Port terminal wait times are now starting to blow out with Adelaide’s waiting time has gone from 0 days last month to 12 this week, same situation for Brisbane, Geelong is out from 4 to 14, Kwinana 10 to 17, Newcastle 0 to 17, Port Kembla 3 to 17 days and Port Lincoln continues to have a steady long wait time 22 days last month and still the same this month.
The federal budget allocated $600 million to the agricultural sector with the focus on export, biosecurity, carbon/biodiversity projects and further funding to local regional agricultural shows and trade events.
On the international scene, Tunisia is buying 150,000 t of milling wheat and 100,000 t of fodder barley.
Algeria’s wheat tender ends today.
Turkey’s TMO launches sunoil tender for Apr-May as prices rise.
South Korea’s KFA snapped up corn from Cargill at $399.45/mt.
Korean KFA stepped in for 120k mt of July arrival corn.
The Taiwan Flour Millers’ Association purchased an estimated 40,000 tonnes of milling wheat to be sourced from the United States in a tender which closed on Wednesday.
The wheat was bought in one consignment comprising various wheat types for shipment from the U.S. Pacific Northwest coast between May 14 and May 28.

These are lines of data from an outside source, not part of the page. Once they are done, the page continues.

theorem clearBursts_good (s : State) (bs : List Nat) : Good s (clearBursts s bs) :=
  ⟨rfl, fun i => { time := i.time, set := i.set, memo := i.memo, failures := i.failures, scope := i.scope,
                   cells := twf_filter _ _ _ i.cells }⟩

theorem loadData_good (s : State) (f : Frame) : Good s (loadData s f) := by
  unfold loadData
  try dsimp only
  iterate 24 (all_goals try (first
    | with_reducible exact Good.refl _
    | (apply Good.before; with_reducible apply Good.of_keeps (reply_keeps ..))
    | (apply Good.before; with_reducible apply clearBursts_good)
    | (apply Good.before; with_reducible apply Good.setStaging)
    | (with_reducible apply Good.ite) <;> intro _))
  done

theorem loadClose_good (s : State) (f : Frame) : Good s (loadClose s f) := by
  unfold loadClose
  try dsimp only
  iterate 24 (all_goals try (first
    | with_reducible exact Good.refl _
    | (apply Good.before; with_reducible apply Good.of_keeps (reply_keeps ..))
    | (apply Good.before; with_reducible apply Good.setStaging)
    | (apply Good.before; with_reducible apply Good.of_keeps (placeImage_keeps ..))
    | split
    | (apply Good.before; with_reducible apply Good.struct)))
  done

theorem doLoad_good (s : State) (f : Frame) : Good s (doLoad s f) := by
  unfold doLoad
  try dsimp only
  iterate 24 (all_goals try (first
    | with_reducible exact Good.refl _
    | intro _
    | (apply Good.before; with_reducible apply request_good)
    | (apply Good.before; with_reducible apply Good.of_keeps (loadOpen_keeps ..))
    | (apply Good.before; with_reducible apply loadData_good)
    | (apply Good.before; with_reducible apply loadClose_good)
    | (apply Good.before; with_reducible apply Good.of_keeps (loadFree_keeps ..))
    | (apply Good.before; with_reducible apply Good.of_keeps (loadAbort_keeps ..))
    | (with_reducible apply Good.ite) <;> intro _))
  done

theorem drainLoads_good (n : Nat) (s : State) : Good s (drainLoads n s) := by
  induction n generalizing s with
  | zero => exact .refl s
  | succ n ih =>
    unfold drainLoads
    split
    · exact .refl s
    · rename_i f r _
      have h : Good s (loadDram s f).1 := .of_keeps (loadDram_keeps s f)
      refine .ite (fun _ => .ite (fun _ => ?_) (fun _ => h)) (fun _ => .refl s)
      exact Good.before (ih _) (Good.before (doLoad_good _ _) (h.trans (.fields rfl rfl rfl rfl rfl)))

theorem reexamine_good (s : State) : Good s (reexamine s) := by
  unfold reexamine
  try dsimp only
  iterate 24 (all_goals try (first
    | with_reducible exact Good.refl _
    | (apply Good.before; with_reducible apply admitPass_good)
    | (apply Good.before; with_reducible apply drainJobs_good)
    | (apply Good.before; with_reducible apply drainLoads_good)))
  done

theorem execBistComplete_good (failed : Bool) (s : State) : GoodNext s (execBistComplete failed s) := by
  unfold execBistComplete
  try dsimp only
  iterate 24 (all_goals try (first
    | with_reducible apply GoodNext.next
    | (with_reducible apply GoodNext.ite) <;> intro _
    | with_reducible exact Good.refl _
    | (apply Good.before; with_reducible apply Good.regPut)
    | (apply Good.before; with_reducible apply reexamine_good)
    | (apply Good.before; with_reducible apply Good.struct)))
  done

The purchase involved U.S. dark northern spring wheat of 14.5% protein content bought at $439.82 a tonne FOB U.S. Pacific Northwest coast.
Hard red winter wheat of 12.5% protein was bought at $462.94 a tonne FOB and soft white wheat of 10.5% protein was bought at $415.47 a tonne FOB.
The purchase has an additional freight charge of $74.14 per tonne for ocean shipping from the U.S. Pacific Northwest coast to Taiwan.
The seller of all the wheat was said to be trading house CHS.
That’s all.
To all of you I wish you a good day.